January 21st, 2007 · No Comments · Science

A pretty interested article in Time about the brain and what it means to be conscious. Here are some quotes that I enjoyed.

Why does consciousness exist at all, at least in the Easy Problem sense in which some kinds of information are accessible and others hidden? One reason is information overload. Just as a person can be overwhelmed today by the gusher of data coming in from electronic media, decision circuits inside the brain would be swamped if every curlicue and muscle twitch that was registered somewhere in the brain were constantly being delivered to them. Instead, our working memory and spotlight of attention receive executive summaries of the events and states that are most relevant to updating an understanding of the world and figuring out what to do next. The cognitive psychologist Bernard Baars likens consciousness to a global blackboard on which brain processes post their results and monitor the results of the others.

I found this to be pretty awesome:

They can tell, for instance, whether a person is thinking about a face or a place or whether a picture the person is looking at is of a bottle or a shoe.

One interesting subsection was debunking the myths of the out-of-body experience.

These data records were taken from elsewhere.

-- ==== Sys2Proof/Machine/Ops.lean ====
section
/-! DEFINITION. The shared operations: flags, moving a lane, raising a fault and stopping a core (15 R354 to R356),
entering the trap handler and returning from it (R358 to R361), fetching a line (09 R198 to R203), barriers
(07 R170), timelines (05 R123), rings (05 R128), copy batches (05 R118), completing operations (09 R212), and
releasing the lanes whose wait or park is over (07 R162). -/

namespace Sys2Proof.Machine

/-! ## Lanes -/

/-- The count of a flag. -/
def flagCount (fl : Tbl Nat) (f : Nat) : Nat := tblGet 0 fl f

/-- A flag of the mask is set (R212, R213). -/
def flagsSet (fl : Tbl Nat) (mask : BitVec 12) : Bool := fl.any fun (f, n) => 0 < n && mask.getLsbD f

def flagInc (fl : Tbl Nat) (f : Nat) : Tbl Nat := tblSet fl f (flagCount fl f + 1)
def flagDec (fl : Tbl Nat) (f : Nat) : Tbl Nat := tblSet fl f (flagCount fl f - 1)

/-- Line of a parcel address, and its slot (R199). -/
def lineOf (p : PAddr) : Nat := p.toNat / 15
def slotOf (p : PAddr) : Nat := p.toNat % 15

/-- Move a lane; it enters a line when the line is another one (R202). -/
def Lane.goto (x : Lane) (p : PAddr) : Lane := { x with pc := p, entering := lineOf p != lineOf x.pc }

/-- A guard of a lane; g7 is always true (R210). -/
def Lane.guard (x : Lane) (g : Nat) : Bool := g == 7 || x.guards.getLsbD g

/-- A guard with its inversion (R210). -/
def Lane.pred (x : Lane) (p : Pred) : Bool := x.guard p.idx.toNat != p.neg

/-- Write g0 to g6. -/
def Lane.setGuard (x : Lane) (g : Nat) (b : Bool) : Lane :=
  { x with guards := if b then x.guards ||| ((1 : BitVec 7) <<< g) else x.guards &&& ~~~((1 : BitVec 7) <<< g) }

def Lane.reg (x : Lane) (r : Nat) : Word := tblGet 0 x.regs r
def Lane.setReg (x : Lane) (r : Nat) (v : Word) : Lane := { x with regs := tblSet x.regs r v }

/-- Consecutive registers from r. -/
def Lane.setRegs (x : Lane) (r : Nat) : List Word → Lane
  | [] => x
  | v :: t => (x.setReg r v).setRegs (r + 1) t

/-- The lane has not exited. -/
def Lane.live (x : Lane) : Bool := x.status != .exited

/-- The lanes of a group that have not exited. -/
def Group.liveLanes (g : Group) : List Nat := (List.range 32).filter fun l => (g.lane l).live

/-- Some lane that has not exited is at trap level (R166). -/
def Group.inTrap (g : Group) : Bool := g.liveLanes.any fun l => (g.lane l).tl

/-! ## Faults and the stop (R354 to R356) -/

/-- A fault as an instruction finds it. -/
structure FaultInfo where
  code  : Nat
  lanes : LaneMask
  pc    : PAddr
  addr  : DWord
  aux   : DWord
  deriving DecidableEq, Repr

/-- The imprecise codes, breakpoint included (Table 15.1). -/
def imprecise (code : Nat) : Bool := code == 0x0B || code == 0x0D || code == 0x10

/-- The code that says whether a report is imprecise: a double trap is as its original (Table 15.1). -/
def Report.kind (r : Report) : Nat := if r.code = 0x0F then r.orig else r.code

/-- A fault that was found after its lanes had moved on (R354). -/
def Report.imprecise (r : Report) : Bool := r.late || Machine.imprecise r.kind

/-- Merge a fault into its overflow entry (R356). -/
def mergeReport (r : Report) : List Report → List Report
  | [] => [{ r with merged := true }]
  | o :: t =>
    if o.uid = r.uid && o.kind = r.kind then { o with lanes := o.lanes ||| r.lanes } :: t
    else o :: mergeReport r t

/-- The overflow entry that joins the queue next: ascending group index, then code (R356). -/
def nextOverflow : List Report → Option Report
  | [] => none
  | o :: t =>
    match nextOverflow t with
    | none => some o
    | some p => if o.group < p.group || (o.group == p.group && o.kind ≤ p.kind) then some o else some p

/-- Overflow entries join the queue while it has room; n bounds the steps. -/
def FltUnit.refill (u : FltUnit) : Nat → FltUnit
  | 0 => u
  | n + 1 =>
    if u.heldQ.length < 16 then
      match nextOverflow u.overflow with
      | none => u
      | some o => ({ u with heldQ := u.heldQ ++ [o], overflow := u.overflow.filter (· != o) } : FltUnit).refill n
    else u

/-- A fault arrives at a core's fault unit (R355, R356). -/
def FltUnit.arrive (u : FltUnit) (r : Report) : FltUnit :=
  if !u.stopped then { u with stopped := true, cur := some r }
  else if u.heldQ.length < 16 && u.overflow.isEmpty then { u with heldQ := u.heldQ ++ [r] }
  else if r.imprecise then { u with overflow := mergeReport r u.overflow }
  else u

/-- The core resumes; with a fault held it stops again at once on the oldest (R356). The registers keep the last report
(log entry 20). -/
def FltUnit.resume (u : FltUnit) : FltUnit :=
  match u.heldQ with
  | [] => { u with stopped := false, heldQ := [], overflow := [], act := none }
  | r :: t => ({ u with cur := some r, heldQ := t, act := none } : FltUnit).refill 64

/-- Some lane of a mask of a group, by its name, is at trap level now. -/
def Core.trapLanes (k : Core) (uid : Nat) (m : LaneMask) : Bool :=
  match k.findGroup uid with
  | some (slot, g) => (lanesOf m).any fun l => (((k.team slot).group g).lane l).tl
  | none => false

And when the physiological activity of the brain ceases, as far as anyone can tell the person’s consciousness goes out of existence. Attempts to contact the souls of the dead (a pursuit of serious scientists a century ago) turned up only cheap magic tricks, and near death experiences are not the eyewitness reports of a soul parting company from the body but symptoms of oxygen starvation in the eyes and brain. In September, a team of Swiss neuroscientists reported that they could turn out-of-body experiences on and off by stimulating the part of the brain in which vision and bodily sensations converge.

I have definitely spent time thinking about the subconcious. Back in college, if I were stuck on a hard math or CS problem, I would sleep on it, and often wake up with the answer. How does that happen, and why is it possible? Interesting thoughts.